━━━ Source material

/-- How far a descriptor has come. -/
def State.rx (s : State) (asid land index : Nat) : Rx :=
  (findBy (fun (x : Rx) => x.is asid land index) s.rxs).getD
    { asid := asid, land := land, index := index, taken := 0, chunk := 0, nocheck := 0, firstNocheck := none }

def State.putRx (s : State) (x : Rx) : State :=
  { s with rxs := x :: s.rxs.filter fun (y : Rx) => !y.is x.asid x.land x.index }

/-- Whether a descriptor of another ring is in the middle of a message of the same direction of the flow. -/
def State.flowTaken (s : State) (asid land : Nat) (c : Cmd) : Bool :=
  s.rings.any fun (r : Ring) => r.land == land && r.asid != asid &&
    r.q.cmds.any fun (d : Cmd) => d.sameFlow c && decide (0 < (s.rx r.asid r.land d.index).taken)

/-- The status and cause of a descriptor whose memory access fails (R398). -/
def descFault (c : Cause) : Nat × Nat := if c == .ue then (1, Cause.ue.code) else (3, 0)

/-- Bytes of a source read at their L2 homes, and whether any arrives poisoned or fails its check value (R377, R378). -/
def State.linkRead (s : State) (asid : Nat) (pas : List Nat) : List Byte × Bool × State :=
  let secs := (distinct (pas.map fun a => a / 32)).map fun x => x * 32
  let bad := secs.filter fun a => s.homePoison a || s.checkFails a
  let t := bad.foldl (fun (s : State) a => s.logSector (if s.homePoison a then 2 else 3) a asid 0xFFFFFFFF) s
  (pas.map s.homeByte, !bad.isEmpty, t)

/-- One flit of a SEND (R391, R392, R397, R399). None where the flow has no room or no port. -/
def State.sendFlit (s : State) (asid land : Nat) (c : Cmd) : Option State :=
  let s := s.openFlow c.group c.flowNum
  match s.flow c.group c.flowNum with
  | none => none
  | some f =>
    match f.home with
    | none => none
    | some p =>
      if decide (4096 ≤ f.unacked.length) || s.flowTaken asid land c then none
      else
        let rx := s.rx asid land c.index
        let n := min 224 (c.size - rx.taken)
        match s.cpResolve asid (c.srcVa + rx.taken) n .read with
        | (.error (e, _), s) => some (s.completeDesc asid land c.index (descFault e).1 (descFault e).2)
        | (.ok pas, s) =>
          let r := s.linkRead asid pas
          let xs := chunkElems c.dtype r.1
          let sums := if c.dtype == 0 then (0, 0) else checksums c.dtype xs
          let final := rx.taken + n == c.size
          let x : Flit :=
            { flow := c.flowNum, kind := if c.dtype == 0 then 0 else 1, poison := r.2.1,
              nocheck := c.dtype != 0 && xs.any (chunkWild c.dtype), last := final, seq := f.nextSeq,
              c0 := BitVec.ofNat 64 sums.1, c1 := BitVec.ofNat 64 sums.2, dtype := c.dtype, ack := f.acked, payload := r.1 }
          let s := (r.2.2.updFlow c.group c.flowNum fun f =>
            { f with nextSeq := f.nextSeq + 1, unacked := f.unacked ++ [x] }).transmit p [x]
          let s := s.putRx { rx with taken := rx.taken + n, chunk := rx.chunk + 1 }
          some (if final then s.completeDesc asid land c.index 0 0 else s)

/-- A receive ends in failure, and the flits of its message up to LAST are discarded (R397). -/
def State.failRecv (s : State) (asid land : Nat) (c : Cmd) (status cause : Nat) : State :=
  let s := s.updFlow c.group c.flowNum fun f =>
    Flow.settle { f with discard := true, refused := none, fails := 0 }
  (s.ackNow c.group c.flowNum).completeDesc asid land c.index status cause

/-- A flit taken off its flow and written at its destination (R376, R397, R399). -/
def State.takeFlit (s : State) (asid land : Nat) (c : Cmd) (rx : Rx) (x : Flit) (pas : List Nat) (bytes : List Byte)
    (bad wild : Bool) : State :=
  let s := s.writeHome (pas.zip bytes)
  let s := if bad then pas.foldl (fun (s : State) a => s.markPoison a true) s else s
  let s := (s.updFlow c.group c.flowNum fun f => { f with inbox := f.inbox.drop 1, fails := 0 }).ackNow c.group c.flowNum
  let s := s.putRx
    { rx with taken := rx.taken + bytes.length, chunk := rx.chunk + 1, nocheck := rx.nocheck + flag wild,
              firstNocheck := if wild && rx.firstNocheck.isNone then some rx.chunk else rx.firstNocheck }
  if x.last then s.completeDesc asid land c.index 0 0 else s

/-- A chunk that fails its check (R400): sent again, or, the third time, its destination poisoned and the descriptor
failed. -/
def State.refuseChunk (s : State) (asid land : Nat) (c : Cmd) (f : Flow) (x : Flit) (pas : List Nat) (bytes : List Byte) :
    State :=
  if f.fails + 1 < 3 then
    (s.updFlow c.group c.flowNum fun f => { f with fails := f.fails + 1, refused := some x.seq }).sendControl c.group
      c.flowNum 3 x.seq
  else
    let s := s.writeHome (pas.zip bytes)
    let s := pas.foldl (fun (s : State) a => s.markPoison a true) s
    let s := s.logError 3 9 (16 + land) asid (pas.headD 0) 0xFFFFFFFF
    s.failRecv asid land c 1 Cause.ue.code

/-- One flit of a RECV or RECVADD (R397 to R400). None where no flit is there to take. A chunk is checked unless an element
of it is infinite or NaN, whatever its NOCHECK flag says. -/
def State.recvFlit (s : State) (asid land : Nat) (c : Cmd) : Option State :=
  let s := s.openFlow c.group c.flowNum
  match s.flow c.group c.flowNum with
  | none => none
  | some f =>
    match f.inbox with
    | [] => none
    | x :: _ =>
      if f.refused.isSome || s.flowTaken asid land c then none
      else
        let rx := s.rx asid land c.index
        let n := x.payload.length
        let final := rx.taken + n == c.size
        if x.kind != (if c.dtype == 0 then 0 else 1) || x.dtype != c.dtype || decide (c.size < rx.taken + n)
            || x.last != final then
          some (s.failRecv asid land c 1 Cause.opnd.code)
        else
          match s.cpResolve asid (c.dstVa + rx.taken) n .write with
          | (.error (e, _), s) => some (s.failRecv asid land c (descFault e).1 (descFault e).2)
          | (.ok pas, s) =>
            let b := chunkElems c.dtype x.payload
            let carried := (x.c0.toNat, x.c1.toNat)
            if c.op == 2 then
              let wild := b.any (chunkWild c.dtype)
              if c.dtype == 0 || wild || checksums c.dtype b == carried then
                some (s.takeFlit asid land c rx x pas x.payload x.poison wild)
              else some (s.refuseChunk asid land c f x pas x.payload)
            else
              match s.cpResolve asid (c.srcVa + rx.taken) n .read with
              | (.error (e, _), s) => some (s.failRecv asid land c (descFault e).1 (descFault e).2)
              | (.ok src, s) =>
                let r := s.linkRead asid src
                let a := chunkElems c.dtype r.1
                let z := (a.zip b).map fun (y : Nat × Nat) => chunkAdd c.dtype y.1 y.2
                let bytes := z.flatMap fun y => leBytes (chunkWidth c.dtype) y
                let wild := (a ++ b ++ z).any (chunkWild c.dtype)
                if wild || addCheck c.dtype a b z carried then
                  some (r.2.2.takeFlit asid land c rx x pas bytes (x.poison || r.2.1) wild)
                else some (r.2.2.refuseChunk asid land c f x pas bytes)

/-- What a descriptor at the head of its flow does next (R396). -/
def State.linkGo (s : State) (asid land : Nat) (c : Cmd) : Option State :=
  if !c.descLegal land then some (s.completeDesc asid land c.index 2 0)
  else if (c.op == 3 || c.dtype != 0) && !s.feature asid 14 then some (s.completeDesc asid land c.index 4 0)
  else if c.op == 1 then s.sendFlit asid land c
  else s.recvFlit asid land c

/-- The started descriptors of a ring that an instruction acts on, each the first of its flow (R397). -/
def Queue.running (q : Queue) (op : Nat) : List Cmd :=
  (headDescs q.cmds).filter fun (c : Cmd) => c.started && c.linkOp == op

/-- A descriptor that the arbiter starts (R64, R395), and what it does first if it heads its flow. -/
def State.linkStart (s : State) (asid land op : Nat) (r : Ring) : State :=
  match s.arbitrateRings land, r.q.nextDesc with
  | some p, some c =>
    if p.2 == asid && c.linkOp == op then
      let t := (s.turnTaken p).startDesc asid land c.index
      if (headDescs r.q.cmds).any fun (d : Cmd) => d.index == c.index then
        (t.linkGo asid land { c with started := true }).getD t
      else t
    else s
  | _, _ => s

/-- One step of a ring's descriptors of the kind an instruction acts on (R395, R397): the first started one that can go
on, or else the start of the next one. A ring in ERROR starts none, and its started ones run to completion (R65). -/
def State.linkStep (s : State) (asid land op : Nat) : State :=
  match s.ring asid land with
  | none => s
  | some r =>
    if !s.ctxActive asid || !(r.q.state.fetches || r.q.state == .error) then s
    else
      ((((r.q.running op).findSome? fun (c : Cmd) => s.linkGo asid land c).getD (s.linkStart asid land op r))).noteStalls

/-- SEND (R391, R392, R396 to R399). -/
def execSend (asid land : Nat) (s : State) : Out := .next (s.linkStep asid land 1)

/-- RECV (R396 to R400). -/
def execRecv (asid land : Nat) (s : State) : Out := .next (s.linkStep asid land 2)

/-- RECVADD (R396 to R400). -/
def execRecvadd (asid land : Nat) (s : State) : Out := .next (s.linkStep asid land 3)

/-! ### UCIe (R386, R387) -/

/-- UCIE_REPAIR (R386): a replay and a repair in a die's module are logged alike and change nothing else. The record names the
logical lane and the physical lane that R21 gives it on that die. -/
def execUcieRepair (_work : UcieWork) (die : Nat) (logical : BitVec 6) (s : State) : Out :=
  .next (s.logError 0 9 die 0 (logical.toNat + 256 * ucieLane die logical.toNat) 0xFFFFFFFF)

/-- The asids of the contexts with a crew or a task on a compute die (R387). -/
def State.onDie (s : State) (die : Nat) : List Nat :=
  (s.ctxs.map Ctx.asid).filter fun asid =>
    (s.crews.any fun (c : Crew) => c.die == die && c.state != .done && s.asidOf c.id == asid)
      || s.allInsts.any fun (x : Instance) => x.die == die && x.state != .ended &&
        (match s.task x.task with
         | some t => t.asid == asid
         | none => false)
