/-! ### Power (R407, R408) -/

/-- A write of PWRCTL (R407). -/
def State.setLimit (s : State) (value : Word) : State :=
  { s with pwr := { s.pwr with limit := max 600 (min 1800 (field value 0 12)) } }

/-- PWRSTAT (R407). -/
def Power.stat (p : Power) : Word := word [(p.power, 0), (p.level, 32), (p.tmax, 48)]

/-! ### The harbour control block (R402) -/

/-- The host physical base of the block. -/
def harbourBase : Nat := 0x0080000000000000

/-- The bytes that the block's ports take up, from its base. -/
def harbourSize : Nat := 0x30000

/-- Whether a level may touch an offset of the block (R402). -/
def portAllows (lvl : HostLevel) (o : Nat) (write : Bool) : Bool :=
  if o < 0x10000 then lvl != .u
  else if o < 0x20000 then lvl == .m
  else lvl == .m || (lvl == .s && !write)

/-- An entry of the region table as its two words (R222). -/
def rgnWord (e : RgnEntry) (hi : Bool) : Word :=
  if hi then word [(e.size.toNat, 0), (e.pcOff.toNat, 32), (e.mode.toNat, 48), (e.stack.toNat, 56)] else e.base

def rgnPut (e : RgnEntry) (hi : Bool) (x : Word) : RgnEntry :=
  if hi then
    { e with size := x.setWidth 32, pcOff := BitVec.ofNat 16 (field x 32 16), mode := BitVec.ofNat 8 (field x 48 8),
             stack := BitVec.ofNat 8 (field x 56 8) }
  else { e with base := x }

def rgnTableWord (t : List RgnEntry) (o : Nat) : Word := rgnWord (t.getD (o / 16) RgnEntry.unused) (o / 8 % 2 == 1)

/-- CWPCTL and CWPSTAT of a port (R389). -/
def CwPort.word (p : CwPort) (stat : Bool) : Word :=
  if stat then Machine.word [(p.state.code, 0), (p.cause, 16), (p.lanes.toNat, 24), (p.retrains, 48)]
  else Machine.word [(flag p.enable, 0), (flag p.fence, 1)]

/-- A read of a register of the block, at its offset (R33, R50, R55, R226, R361, R373, R389, R395, R405, R407). -/
def State.portRead (s : State) (o : Nat) : Word × State :=
  if o == 0 then (s.cp.desc ||| s.cp.op.setWidth 64, s)
  else if o == 0x08 then (word [(flag s.cp.busy, 0), (flag s.cp.overrun, 1), (s.cp.code, 8), (s.cp.asid, 16)], s)
  else if o == 0x18 then (BitVec.ofNat 64 s.cp.drain, s)
  else if o == 0x20 then (s.cp.tlbiVa, s)
  else if o == 0x28 then
    (word [(s.cp.tlbiAsid.toNat, 0), (flag s.cp.tlbiMode, 12), (flag s.cp.tlbiBusy, 13), (s.cp.tlbiCode, 40)], s)
  else if o == 0x30 then (word [(s.cp.tlbiMissing.toNat, 0), (flag s.cp.tlbiOverrun, 17)], s)
  else if o == 0x4000 then (s.dbg.sel, s)
  else if o == 0x4008 then (s.dbg.cmd, s)
  else if o == 0x4010 then (word [(flag s.dbg.busy, 0), (s.dbg.code, 8)], s)
  else if o == 0x4018 then (s.dbg.data, s)
  else if 0x8000 ≤ o ∧ o < 0x8240 then
    (match s.port ((o - 0x8000) / 16) with
     | some p => p.word (o / 8 % 2 == 1)
     | none => 0, s)
  else if o == 0x8400 then (s.cwring, s)
  else if o == 0x10000 then
    (word [(flag s.rgn.busy, 0), (s.rgn.code, 16), (s.rgn.badIdx, 32), (s.rgn.gen.toNat, 48)], s)
  else if 0x11000 ≤ o ∧ o < 0x11400 then (rgnTableWord s.rgn.stage (o - 0x11000), s)
  else if 0x12000 ≤ o ∧ o < 0x12400 then (rgnTableWord s.rgn.active (o - 0x12000), s)
  else if o == 0x20000 then (BitVec.ofNat 64 s.pwr.limit, s)
  else if o == 0x20008 then (s.pwr.stat, s)
  else if o == 0x20010 then (s.errlog.ctl, s)
  else if o == 0x20018 then s.popLog
  else (0, s)

/-- A write of a register of the block by a level that may touch it; a write of a read-only register, or of an offset
not listed, is ignored (R9, R402). -/
def State.portWrite (s : State) (lvl : HostLevel) (o : Nat) (x : Word) : State :=
  if o == 0 then s.cpctl lvl x (field x 0 4)
  else if o == 0x08 then (if x.getLsbD 1 then { s with cp := { s.cp with overrun := false } } else s)
  else if o == 0x10 then s.doorbell x
  else if o == 0x18 then { s with cp := { s.cp with drain := max 1000 (min 1000000 (field x 0 32)) } }
  else if o == 0x20 then { s with cp := { s.cp with tlbiVa := BitVec.ofNat 64 (field x 0 57) } }
  else if o == 0x28 then s.cptlbi lvl (BitVec.ofNat 12 (field x 0 12)) (x.getLsbD 12)
  else if o == 0x30 then (if x.getLsbD 17 then { s with cp := { s.cp with tlbiOverrun := false } } else s)
  else if o == 0x4000 then { s with dbg := { s.dbg with sel := BitVec.ofNat 64 (field x 0 17) } }
  else if o == 0x4008 then s.debugCmd lvl x
  else if o == 0x4018 then { s with dbg := { s.dbg with data := x } }
  else if 0x8000 ≤ o ∧ o < 0x8240 then
    (if o / 8 % 2 == 0 then s.cwpctl ((o - 0x8000) / 16) (x.getLsbD 0) (x.getLsbD 1) else s)
  else if o == 0x8400 then s.cwringSet x
  else if o == 0x10000 then (if x.getLsbD 1 then s.rgnCommit else s)
  else if 0x11000 ≤ o ∧ o < 0x11400 then
    { s with rgn := { s.rgn with stage := setNth s.rgn.stage ((o - 0x11000) / 16) fun e => rgnPut e (o / 8 % 2 == 1) x } }
  else if o == 0x20000 then s.setLimit x
  else s

/-- A host store of a register of the block (R402): an access fault from a level not permitted, or outside the block. -/
def State.blockStore (s : State) (lvl : HostLevel) (addr : Nat) (x : Word) : State :=
  let o := addr - harbourBase
  if decide (addr < harbourBase ∨ harbourSize ≤ o) || addr % 8 != 0 || !portAllows lvl o true then { s with reply := .fault }
  else { s.portWrite lvl o x with reply := .none }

━━━━━━

▶ [What the exercise asks] From the records above, retype only the lines starting at the line that contains "def State.onDie (s" and ending at the line that contains "if o < 0x10000 then lvl != .u", both included.

▶ [Exercise result]
def State.onDie (s : State) (die : Nat) : List Nat :=
  (s.ctxs.map Ctx.asid).filter fun asid =>
    (s.crews.any fun (c : Crew) => c.die == die && c.state != .done && s.asidOf c.id == asid)
      || s.allInsts.any fun (x : Instance) => x.die == die && x.state != .ended &&
        (match s.task x.task with
         | some t => t.asid == asid
         | none => false)
/-! ### Power (R407, R408) -/

/-- A write of PWRCTL (R407). -/
def State.setLimit (s : State) (value : Word) : State :=
  { s with pwr := { s.pwr with limit := max 600 (min 1800 (field value 0 12)) } }

/-- PWRSTAT (R407). -/
def Power.stat (p : Power) : Word := word [(p.power, 0), (p.level, 32), (p.tmax, 48)]

/-! ### The harbour control block (R402) -/

/-- The host physical base of the block. -/
def harbourBase : Nat := 0x0080000000000000

/-- The bytes that the block's ports take up, from its base. -/
def harbourSize : Nat := 0x30000

/-- Whether a level may touch an offset of the block (R402). -/
def portAllows (lvl : HostLevel) (o : Nat) (write : Bool) : Bool :=
  if o < 0x10000 then lvl != .u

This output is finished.